How long is the IIW IWI-C exam and what score do I need to pass?

The Comprehensive-level examination combines written multiple-choice papers with oral and practical assessment and takes about 5.5 hours in total. Per IIW/EWF guideline IAB-041, the minimum pass mark is 60% for each examination.

How is IWI-C different from IWI-Standard and IWI-Basic?

IAB-041 defines three levels. IWI-Basic performs supervised visual inspection; IWI-Standard performs any inspection required by a code or standard; IWI-Comprehensive has intimate knowledge, can manage the whole inspection function, supervise the lower levels, and handle non-conventional applications where no specific code exists.

What topics does the IWI-C exam cover?

It covers advanced welding metallurgy, process control and parameters, design and fitness-for-service, fracture/failure analysis and defect significance, full NDE coordination and method selection, and codes, QA systems and inspection management, taught through the IIW Welding Technology and Welding Inspection modules.

What are the entry requirements for IWI-C?

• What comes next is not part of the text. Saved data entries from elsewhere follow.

/-! ### Phases (R104, R105, R136) -/

/-- The state a link of a bring-up, a retrain or a wake from Deep enters when the condition of its phase has been met on
`ok` (Table 3.5, R105, R136). While its fabric port is isolated it does not reach Active (Table 13.4). -/
def nextPhase (l : LinkNo) (ok : BitVec 4) (s : State) : State :=
  let k := s.links[l]
  let met (toHub : Bool) : BitVec 4 := (candidates l k toHub).foldl (fun m p => setBit m p.val true) 0
  if k.reversed then
    enterPhase l 3 false (sendSetOn l 3 0x30 [4]
      (let s := if ok.getLsbD 2 then adapt l 2 s else s
       updLink l (fun k => { k with revFailed := (12 : BitVec 4) &&& ~~~ ok }) s))
  else
    let s := updLink l (fun k => { k with leftOut := k.leftOut ||| ((met true ||| met false) &&& ~~~ ok) }) s
    if k.phase = 1 then enterPhase l 2 false s
    else if k.phase = 2 then
      let s := (candidates l k true).foldl (fun s p => if ok.getLsbD p.val then adapt l p s else s) s
      if k.state = 8 || l = 2 then enterPhase l 3 false s else enterPhase l 2 true s
    else if k.phase = 3 then enterPhase l 4 false s
    else if k.phase = 6 then settleActive l s
    else
    let s := if k.phase = 4 then sendTs l 0x02 s else s
    if k.phase = 4 && !k.deepWake then enterPhase l 5 false s
    else if s.flt.isolated.getLsbD l.val then s
    else
      let s := reachActive l s
      match upOfLink l, s.links[l].turnWait with
      | some u, some f => beginTurn u f (updLink l (fun k => { k with turnWait := none }) s)
      | _, _ => s

/-- Event 9 or 13: the allotment in force changed (Table 2.15), with counter 10. -/
def allotEvent (u : Up) (s : State) : State :=
  raise (.uplink (hostOnUp s u)) (linkEvent 9 u) s.links[linkOfUp u].allot.val (linkCount (linkOfUp u) 10 1 s)

/-- Both directions have the lanes of the new allotment, admitted (R141). -/
def admitLanes (u : Up) (s : State) : State :=
  settleLanes (linkOfUp u) (updLink (linkOfUp u) (fun k => { k with
    admHub := allotToHub k.allot, admHost := allotToHost k.allot }) s)

/-- The turned pair carries frames: the directions change, and the change completes or its second turn starts (R141). A
spare turn keeps the lanes last admitted, so that R145 reduces both directions, and the link retrains when class 1 does not
fit them (R145, R146). -/
def completeTurn (u : Up) (t : Turn) (s : State) : State :=
  let l := linkOfUp u
  let d := turnedDirs s.links[l] t.pair t.toHub
  let s := adaptFrom l t.pair (setDirections l d.1 d.2 (updLink l (fun k => { k with turn := none, laneSeq := k.laneSeq.set t.pair none }) s))
  if t.spare then
    let s := settleLanes l (allotEvent u s)
    if classOneFits u s then s else startRetrain l true s
  else if t.target = t.final then finish (.allot u) stOk [] (admitLanes u (allotEvent u s))
  else beginTurn u t.final (admitLanes u s)

/-- A refused turn: the pair returns to its old direction, and LINK_ALLOT ends with NO_RESOURCE (R142). When it was the second
turn of a change, the 2:2 between the two stays in force; the spec raises event 9 or 13 "once, at the end", and does not say
whether this is one, so the model raises none (log entry 101). -/
def refuseTurn (u : Up) (s : State) : State :=
  let l := linkOfUp u
  let s := match s.links[l].turn with | some t => adaptFrom l t.pair s | none => s
  finish (.allot u) stNoResource [] (updLink l (fun k => { k with turn := none }) s)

Candidates must meet the IAB-041 access conditions for the Comprehensive level, typically an IWT-level or higher technology background (or qualification via the alternative route), complete the accredited course, and pass the Welding Technology, Welding Inspection and practical/oral examinations.

How much does the IWI-C exam cost?

There is no single global fee. The exam is charged separately from the course and set by each national Authorised National Body (ANB), so the cost varies by country. Check with your local ANB/ATB for current Comprehensive-level exam fees.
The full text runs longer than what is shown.